Troubleshooting Steps Tried:
- We checked the host HTML vSphere client, and it showed no Snapshots. Making an another new snapshot completed, but it still did not show in the Snapshot Manager in the host vSphere client nor in the VCSA ones.
- Investigation of the host filesystem via SSH, displayed the new snapshot, as well.
- Performing a Delete All snapshots command via the host vSphere client did nothing.
- We then restarted the VCSA (vCenter). After the vSphere clients were available, we tried both the HTML5 and the Flash web clients again. Neither showed any snapshots.
- Next we started a restore of the VM from 3 days back to another host and another datastore. The one from 2 days back was too small, only 15 GB.
- Since we had a "good" backup from 3 days ago, we risked shutting the VM down and restarting it. No improvement. No snapshots visible in the vSphere web clients.
- We then put the host in maintenance mode, migrated all VMs but this one VM to other hosts in the cluster, and rebooted the host.
- After rebooting the host, and taking it out of Maintenance mode, we started the VM. To our surprise, the VM actually started up. (You'd think with no disk suposedly, it wouldn't boot. ) The VM showed no snapshots in the Snapshot manager. The Edit Settings still showed a 0 MB disk.
- We confirmed via SSH to the host, that the snapshots were actually still there along with their delta-vmdk files. We also confirmed that the actual VMX file displayed the one disk correctly pointing to its original VMDK and it's VMDK-flat files correctly.

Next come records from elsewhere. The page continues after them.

-- ==== Sys2Proof/Machine/Registers.lean ====
section
/-! DEFINITION. The registers as Efrun and Ronro read and write them (R4, R17): the value of each, what a write does by the
access of its fields, what a read clears. -/

namespace Sys2Proof.Machine

open Sys2Proof

/-! ### Values -/

/-- The last commit of some cylinder was held, or was a default (R391). -/
def Half.heldLast (h : Half) : Bool :=
  (idxs 24).any (fun k => let c := h.cyls.get k; schCylValid c.cfg && c.lastSrc = 1)

/-- The last commit of some cylinder took its default setpoint (R391). -/
def Half.defaultLast (h : Half) : Bool :=
  (idxs 24).any (fun k => let c := h.cyls.get k; schCylValid c.cfg && c.lastSrc = 2)

/-- DEGR (R479): the highest level whose condition holds. -/
def State.degr (id : HalfId) (s : State) : Nat :=
  let h := s.half id
  if h.fg.latch then 5
  else if !h.trk.fires then 4
  else if h.trk.inLimp then 3
  else if !h.links.path || h.defaultLast || h.shed = 4 then 2
  else if h.tws.mode = 3 || h.links.role ≠ 0 || s.hub.link.source = 1 || h.heldLast || h.shed ≠ 0 || s.hub.ptp.hold ||
    h.acq.slices.toList.any (·.failed) then 1
  else 0

/-- LINK_STAT (R477). -/
def State.linkStat (id : HalfId) (s : State) : Word :=
  let l := (s.half id).links
  put l.role 2 30 ||| putB l.path 29 ||| putB ((s.half id).on && s.primary = id) 28 ||| putB l.rejoin 27 ||| put (s.degr id) 3 24 ||| put l.splits 16 0

/-- OUT_STAT (R222). -/
def Chan.stat (c : Chan) : Word :=
  putB c.rb 31 ||| putB c.level 30 ||| putB c.limit 29 ||| putB c.shortHi 28 ||| putB c.shortLo 27 ||| putB c.mismatch 26 ||| put c.edges 16 0

/-- DRV_STAT (R224). -/
def Pair.stat (p : Pair) : Word :=
  put p.phase 3 29 ||| put p.prof 5 24 ||| putB p.hiLat 23 ||| putB p.loLat 22 ||| putB p.maxLat 21 ||| putB p.hiLive 20 |||
    putB p.loLive 19 ||| put p.fault 3 16 ||| put p.tBoost 16 0

/-- POOL_STAT (R195). -/
def Bank.poolStat (b : Bank) : Word := put b.held 10 22 ||| put b.peak 10 12 ||| put b.refused 12 0

/-- HOP_STAT (R196); `occ` counts the entries in use. -/
def Bank.hopStat (occ : Nat) (b : Bank) : Word := put occ 5 27 ||| put b.hiwat 5 22 ||| put b.waited 10 12 ||| put b.hopLate 12 0

/-- SCH_CYL (R193). -/
def CylSt.reg (c : CylSt) : Word := (c.cfg &&& schCylRw) ||| put c.count.toNat 8 9 ||| putB c.committed 8

/-- RES_STAT (R261). U_MEAS beyond its sixteen bits reads as the nearest end (log 10). -/
def State.resStat (r : Fin 8) (s : State) : Word :=
  let x := s.hub.res.get r
  let claims := bothHalves.foldl (fun n id => n + (s.half id).led.claims.countP (fun c => c.res = r.1)) 0
  let skips := bothHalves.foldl (fun n id => n + ((s.half id).led.res.get r).skips) 0
  let start := bothHalves.any (fun id => ((s.half id).led.res.get r).start ≠ 0)
  putI (satI 16 (roundFreeQ 41 (x.u * 10000))) 16 16 ||| putB x.below 15 ||| putB x.frozen 14 ||| putB start 13 |||
    put (min claims 24) 5 8 ||| put (sat 8 skips) 8 0

/-- PWR_STAT (R266); SS_OFF stands from level 4 until each supply it switched off has restarted. -/
def Pwr.stat (p : Pwr) : Word :=
  put (sat 10 p.vIn) 10 22 ||| put (sat 10 p.pIn) 10 12 ||| put p.shed 3 9 |||
    putB ((idxs 24).any (fun n => p.off4.get n)) 8

/-- CL_STAT (R341). -/
def ClSt.stat (c : ClSt) : Word :=
  putI (satI 16 (roundFreeQ 42 (c.delta * 1000 / 65536))) 16 16 ||| put c.src 8 8 ||| putB c.limit 7 ||| putB c.hold 6 ||| putB c.frozen 5

/-- CORR_STAT (R342). -/
def CorrSt.stat (c : CorrSt) : Word := put c.verdict 2 30 ||| put c.seen 5 25 ||| put c.votes 6 19 ||| put c.counted 6 13

/-- A counting place: a half's steward, or the hub. -/
def State.faults (p : Option HalfId) (s : State) : Faults :=
  match p with
  | some id => (s.half id).flt
  | none => s.hub.flt

/-- FRAME at a counting place. -/
def State.frameAt (p : Option HalfId) (s : State) : Word :=
  match p with
  | some id => (s.half id).frame
  | none => s.hub.frame

/-- A word of a slot as it is in force (R159). -/
def Slot.word (x : Slot) (w : Nat) : Word :=
  match w with
  | 0 => x.c.w0
  | 1 => x.c.w1
  | 2 => x.c.w2
  | 3 => x.c.w3
  | 4 => x.c.w4
  | 5 => x.w5
  | 6 => x.edgeTs
  | _ => x.w7

/-- The value of a register (R4). -/
def State.reg (s : State) : Reg → Word
  | .wrxCfg0 h i => ((s.half h).rcvOf i).cfg0
  | .wrxCfg1 h i => ((s.half h).rcvOf i).cfg1
  | .wrxEdgeTs h i => ((s.half h).rcvOf i).ts
  | .wrxEdgeSt h i => ((s.half h).rcvOf i).edgeSt
  | .wrxPeak h i => ((s.half h).rcvOf i).peakReg
  | .wrxDiag h i => (s.half h).wrxDiag i
  | .trkCfg0 h => (s.half h).trk.cfg0
  | .trkCfg1 h => (s.half h).trk.cfg1
  | .trkStat h => (s.half h).trkStat
  | .trkAngle h => (s.half h).trkAngle
  | .trkSpeed h => BitVec.ofNat 32 (s.half h).speed
  | .trkInc h => BitVec.ofNat 32 (s.half h).trk.src.inc
  | .twsCfg0 h => (s.half h).tws.cfg0
  | .twsStat h => (s.half h).twsStat
  | .twsTauA h => BitVec.ofInt 32 (roundFreeQ 43 (s.half h).tws.tauA)
  | .twsTauM h => BitVec.ofInt 32 (s.half h).tws.tauM
  | .twsTauS h => BitVec.ofInt 32 (s.half h).tws.tauS
  | .twsW h k => ((s.half h).tws.cyl.get k).w
  | .twsS h k => ((s.half h).tws.cyl.get k).s
  | .twsTdc h k => ((s.half h).tws.cyl.get k).tdc
  | .slotWord h k w => ((s.half h).slots.get k).word w.1
  | .schCfg h => (s.half h).schCfg
  | .schCh h m => ((s.half h).chans.get m).sch
  | .schCyl h k => ((s.half h).cyls.get k).reg
  | .poolCfg h b => ((s.half h).banks.get b).pool
  | .poolStat h b => ((s.half h).banks.get b).poolStat
  | .hopStat h b => ((s.half h).banks.get b).hopStat ((s.half h).occ b.1)
  | .outCfg h m => ((s.half h).chans.get m).out
  | .outStat h m => ((s.half h).chans.get m).stat
  | .drvPair h p => ((s.half h).pairs.get p).pair
  | .drvStat h p => ((s.half h).pairs.get p).stat
  | .profile h i w => ((s.half h).profs.get i).get w
  | .fgStat h => s.fgStat h
  | .fgCfg => s.hub.fg.cfg
  | .osCfg h => (s.half h).fg.osCfg
  | .resCfg0 r => (s.a.led.res.get r).c0
  | .resCfg1 r => (s.a.led.res.get r).c1
  | .resCfg2 r => (s.a.led.res.get r).c2
  | .resStat r => s.resStat r
  | .resMap h p => (s.half h).led.map.get p
  | .resCost0 h i => (s.half h).led.cost0.get i
  | .pwrCfg => s.hub.pwr.cfg
  | .pwrStat => s.hub.pwr.stat
  | .ainCfg h i => (s.half h).acq.ain.get i
  | .last h i => (s.half h).lastWord i
  | .seqCfg h q => ((s.half h).acq.seqs.get q).cfg
  | .trgCfg0 h t => ((s.half h).acq.lines.get t).cfg0
  | .trgCfg1 h t => ((s.half h).acq.lines.get t).cfg1
  | .aclkCfg h => (s.half h).acq.aclk
  | .acqTmr h n => (s.half h).acq.tmr.get n
  | .xcCfg h g => ((s.half h).acq.xc.get g).cfg
  | .xcTs h g => ((s.half h).acq.xc.get g).ts
  | .xcSt h g => ((s.half h).acq.xc.get g).stat
  | .refStat h => (s.half h).acq.refStat
  | .calCfg h => (s.half h).acq.calCfg
  | .calStat h => (s.half h).acq.calStat
  | .calFail h => (s.half h).acq.calFail
  | .tdacCfg h => (s.half h).acq.tdac.cfg
  | .tdacRes h => (s.half h).acq.tdac.res
  | .acqStat h => (s.half h).acq.stat
  | .anaCfg h j n => ((s.half h).ana.lanes.get j).cfg.get n
  | .anaScale h j => ((s.half h).ana.lanes.get j).scale
  | .anaPscale h j => ((s.half h).ana.lanes.get j).pscale
  | .anaStat h j => ((s.half h).ana.lanes.get j).stat
  | .trcCfg h => (s.half h).ana.trc
  | .clCfg0 k => (s.hub.cl.get k).cfg0
  | .clCfg1 k => (s.hub.cl.get k).cfg1
  | .clStat k => (s.hub.cl.get k).stat
  | .corrCfg => s.hub.corr
  | .corrStat j => (s.hub.corrs.get j).stat
  | .sleCfg0 h e => ((s.half h).eng e).cfg0
  | .sleCfg1 h e => ((s.half h).eng e).cfg1
  | .sleCfg2 h e => ((s.half h).eng e).cfg2
  | .sleClk h e => ((s.half h).eng e).clk
  | .sleTlim h e => ((s.half h).eng e).tlim
  | .sleStat h e => ((s.half h).eng e).stat
  | .slgCtl h g => putB ((s.half h).slg g).align 19
  | .slgStat h g => ((s.half h).slg g).stat
  | .slpCfg h n => ((s.half h).slu.pins.get n).cfg
  | .fltCfg p c => (s.faults p).cfg.get c
  | .fltStat p c => (s.faults p).stat c
  | .fltLoc p c => ((s.faults p).cnt.get c).loc
  | .splitCfg h => (s.half h).links.split
  | .linkStat h => s.linkStat h
  | .resetCause => s.resetCause
  | .bootState => s.bootState
  | .pinElec h => (s.half h).pinElec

What Actually Resolved the Issue:
- Since the server hadn't been upgraded to vSphere 6.5, we decided to attach the upgrade baseline to the host, and we performed the upgrade, and waited.
- Upon reboot, we found that the VM now displayed all the snapshots and if Edit Settings was clicked, the disk properly showed the 95 GiB size. We proceeded to do delete the most recent snapshot using the VCSA (Flash) vSphere client, since that is the client we were using to do the upgrade. (The Upgrade Manager tab of the VCSA HTML vSphere client has that 401 error which is supposed to be because you are not in it often enough, but for us, it goes 401 within a day or two of restarting the VCSA. Since we don't trust it, we use the Flash vSphere client for Update Manager.) The snapshot removal never displayed in the task. So we initiated it again, and waited.
- Giving up on the Flash vSphere client, we brought up the host vSphere web client and saw that the first snapshot was being removed and that it was almost done. As expected the second request for the same snapshot failed, as it should. Closing both of those clients, we opened the HTML5-based VCSA vsphere client and preformed a Delete All Snapshots and waited the couple hours for it to remove all the snapshots.

Solution:
If it's not too painful, just delete the VM and restore from backup.

If there have been too many updates, and it's too painful, then upgrade the ESXi host from vSphere 6.0 U2 to vSphere 6.5 Update (latest - 8294253). It worked great.